Homology-directed repair (HDR), a method for repair of DNA double-stranded breaks can be leveraged for the precise introduction of mutations supplied by synthetic DNA donors, but remains limited by low efficiency and off-target effects. In this study, we report HDRobust, a high-precision method that, via the combined transient inhibition of nonhomologous end joining and microhomology-mediated end joining, resulted in the induction of point mutations by HDR in up to 93% (median 60%, s.e.m. 3) of chromosomes in populations of cells. We found that, using this method, insertions, deletions and rearrangements at the target site, as well as unintended changes at other genomic sites, were largely abolished. We validated this approach for 58 different target sites and showed that it allows efficient correction of pathogenic mutations in cells derived from patients suffering from anemia, sickle cell disease and thrombophilia.

Fig. 1. Genome editing efficiencies in cell lines with repair gene mutations.
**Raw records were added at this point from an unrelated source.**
-- ==== Sys2Proof/Machine/Regs.lean ====
section
/-! DEFINITION. The names of the registers and of their fields, as the register tables of the spec give them
(R569 and the owning chapters' tables). `R.X` is the whole register X, `F.X_Y` is its field Y; both are a base
offset in BAR0, a stride for the arrays and windows, the lowest bit and the width. -/
namespace Sys2Proof.Machine
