-- ==== Sys2Proof/Machine/StrImage.lean ====
section
/-! DEFINITION. Reading a structure image (R65 to R87): its header, section table, sections and signature block, and
the rules its records satisfy. -/
namespace Sys2Proof.Machine
open Sys2Proof

/-- A reader of little-endian fields of an image: offset, size. -/
abbrev Reader := Nat → Nat → Nat

/-- One entry of the section table (R68). -/
structure SectEntry where
  pos : Nat
  type : Nat
  index : Nat
  variant : Nat
  reserved : Nat
  offset : Nat
  length : Nat
  sectVer : Nat
  crc : Nat
  deriving DecidableEq, Repr

/-- The section table of an image. -/
def sectTable (rd : Reader) : List SectEntry :=
  (List.range (rd 0x0C 2)).map (fun p =>
    let o := 0x80 + 32 * p
    { pos := p, type := rd o 1, index := rd (o + 1) 1, variant := rd (o + 2) 1,
      reserved := rd (o + 3) 1 + rd (o + 0x10) 12, offset := rd (o + 4) 4, length := rd (o + 8) 4,
      sectVer := rd (o + 0xC) 4, crc := rd (o + 0x1C) 4 })

/-- The seed of a section CRC (R70). -/
def sectSeed (e : SectEntry) : Nat :=
  0xFFFFFFFF ^^^ (e.type * 2 ^ 24 + e.index * 2 ^ 16 + e.variant * 2 ^ 8 + e.pos)

/-- An ENGINE section's header, kind entries and partition records (R73, R74, R77). -/
def parseEngine (rd : Reader) (e : SectEntry) : EngineSec :=
  let o := e.offset
  let nk := rd (o + 1) 1
  let np := rd (o + 2) 1
  { engine := rd o 1, variant := e.variant, sectVer := e.sectVer,
    kinds := (List.range nk).map (fun k =>
      let q := o + 32 + 8 * k
      { kind := rd q 1, order := rd (q + 1) 1, share := rd (q + 2) 2, instances := rd (q + 4) 2 }),
    parts := (List.range np).map (fun k =>
      let q := o + 32 + 8 * nk + 16 * k
      { use := rd q 1, owner := rd (q + 1) 1, inst := rd (q + 2) 2, start := rd (q + 4) 2,
        length := rd (q + 6) 2, tableSrc := rd (q + 8) 4 }),
    tables := (List.range (rd (o + 0x10) 4)).map (fun k => rd (o + rd (o + 0xC) 4 + k) 1), tableLen := rd (o + 0x10) 4,
    code := (List.range (rd (o + 8) 4)).map (fun k => rd (o + rd (o + 4) 4 + k) 1) }

/-- Reserved bytes of an ENGINE section, and its areas in the order of R73: the records, then the code area, then the
table area, none reaching into the next (R73, R74, R77). An area of length 0 lies anywhere. -/
def engineRawOk (rd : Reader) (e : SectEntry) : Bool :=
  let o := e.offset
  let nk := rd (o + 1) 1
  let np := rd (o + 2) 1
  let records := 32 + 8 * nk + 16 * np
  let codeOff := rd (o + 4) 4
  let codeLen := rd (o + 8) 4
  let tableOff := rd (o + 0xC) 4
  let tableLen := rd (o + 0x10) 4
  rd (o + 3) 1 == 0 && rd (o + 0x14) 12 == 0 && decide (codeLen ≤ 65536) && decide (records ≤ e.length) &&
  (codeLen == 0 || (decide (records ≤ codeOff) && decide (codeOff + codeLen ≤ e.length))) &&
  (tableLen == 0 || (decide ((if codeLen = 0 then records else codeOff + codeLen) ≤ tableOff) &&
    decide (tableOff + tableLen ≤ e.length))) &&
  (List.range nk).all (fun k => rd (o + 32 + 8 * k + 6) 2 == 0) &&
  (List.range np).all (fun k => rd (o + 32 + 8 * nk + 16 * k + 0xC) 4 == 0)

/-- The route records of a ROUTES section (R79). -/
def parseRoutes (rd : Reader) (e : SectEntry) : List RouteRec :=
  (List.range (rd e.offset 4)).map (fun k =>
    let q := e.offset + 4 + 8 * k
    { srcNode := rd q 1, srcPort := rd (q + 1) 1, dstNode := rd (q + 2) 1, dstPort := rd (q + 3) 1,
      claim := rd (q + 4) 2, flags := rd (q + 6) 1 + 256 * rd (q + 7) 1 })

/-- The records of a PARLOUR section (R82). -/
def parsePails (rd : Reader) (e : SectEntry) : List PailBind :=
  (List.range (rd e.offset 4)).map (fun k =>
    let q := e.offset + 4 + 16 * k
    { pail := rd q 1, role := rd (q + 1) 1, prio := rd (q + 2) 1, flags := rd (q + 3) 1, engines := rd (q + 4) 2,
      itemBytes := rd (q + 6) 2, depth := rd (q + 8) 4, flowBase := rd (q + 0xC) 2, flowCount := rd (q + 0xE) 2 })

/-- The records of a PORTS section (R84). -/
def parsePorts (rd : Reader) (e : SectEntry) : List PortRec :=
  (List.range 19).map (fun k =>
    let q := e.offset + 4 * k
    { port := rd q 1, speed := rd (q + 1) 1, roles := rd (q + 2) 2 })

/-- The records of a CAPACITY section (R86). -/
def parseCaps (rd : Reader) (e : SectEntry) : List CapRec :=
  (List.range (rd e.offset 4)).map (fun k =>
    let q := e.offset + 4 + 8 * k
    { variant := e.variant, item := rd q 2 + 65536 * rd (q + 2) 2, max := rd (q + 4) 4 })

/-- The whole image as the device holds it; `imageId` is the identity of R92. The header's own IMAGE_ID field is neither
compared with the digest nor used (DESIGN CHOICE: R92 defines the identity by the digest and R89 names no check of the
field). -/
def parseImage (rd : Reader) (imageId : Nat) : Structure :=
  let t := sectTable rd
  { partialImage := rd 6 1 == 1, target := rd 7 1, imageId := imageId, baseId := rd 0x18 8, imageVer := rd 0x20 4,
    secVer := rd 0x24 2, combos := rd 0x2E 1, minFw := rd 0x30 4, maxFw := rd 0x34 4,
    engines := (t.filter (fun e => e.type == 1)).map (parseEngine rd),
    routes := (t.find? (fun e => e.type == 2)).map (parseRoutes rd),
    pails := (t.filter (fun e => e.type == 3)).flatMap (parsePails rd),
    ports := (t.filter (fun e => e.type == 4)).flatMap (parsePorts rd),
    caps := (t.filter (fun e => e.type == 5)).flatMap (parseCaps rd),
    capVariants := (t.filter (fun e => e.type == 5)).map SectEntry.variant }

/-! ## What a structure holds for a precision -/

/-- A section of a variant serves a precision (R68). -/
def serves (variant : Nat) (skim : Bool) : Bool := variant == 0 || (variant == 1 && !skim) || (variant == 2 && skim)

/-- The ENGINE section of an engine for a precision. -/
def Structure.engineSec (st : Structure) (skim : Bool) (e : Nat) : Option EngineSec :=
  st.engines.find? (fun x => x.engine == e && serves x.variant skim)

/-- The engine that carries SPARE (R76). -/
def Structure.spare (st : Structure) : Option Nat :=
  (st.engines.find? (fun x => x.kinds.any (fun k => k.kind == 0xA))).map EngineSec.engine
a, Protein domain structures of DNA-PKcs, Polθ and RAD52. Motifs or domains beneficial or detrimental for HR/HDR are colored green or rose, respectively. The amino acid positions where domains start and end are given and their functions indicated, the positions of mutations are in red. b, Genome editing efficiencies using Cas9D10A double nicking in H9 hESCs that carry either no repair gene mutation or combinations of DNA-PKcs K3753R, Polθ V896* and RAD52 K152A/R153A/R156A (K/R152–156A). Frequencies of deletions are presented on the basis of microhomology (MH) length. Independent biological replicates were performed (n = 3) and error bars show the s.e.m. For HDR, replicates are depicted by dots. The mean outcome purity given below is the percentage of HDR of all editing events. KO, knockout. c, Genome editing efficiencies using Cas9D10A double nicking, Cas9 (HiFi) and Cas12a (Cpf1-Ultra) in K562 cells that carry either no repair gene mutation or combinations of DNA-PKcs K3753R, Polθ V896* and RAD52 K/R152–156A. Independent biological replicates were performed (n = 3) and error bars show the s.e.m. d, Genome-editing efficiencies using Cas9D10A double nicking in 409B2 hiPSCs without and with combinations of repair gene mutants of targets for which we have previously shown that DNA-PKcs K3753R alone is not sufficient. Independent biological replicates were performed (n = 2) and error bars show the s.e.m. e, Genome editing efficiencies of 11 additional targets using Cas9D10A double nicking in H9 hESCs that carry the mutations DNA-PKcs K3753R, Polθ V896* and RAD52 K/R152–156A. Independent biological replicates were performed (n = 2) and error bars show the s.e.m. f, Outcome purity for all targets in b–e for wild-type cells or cells with repair gene mutations. Each dot indicates the mean of one target, boxes the 25th to 75th percentile, lines medians and whiskers extend from minimum to maximum values. Source data

Fig. 2. Genome editing using transient inhibition of repair pathways.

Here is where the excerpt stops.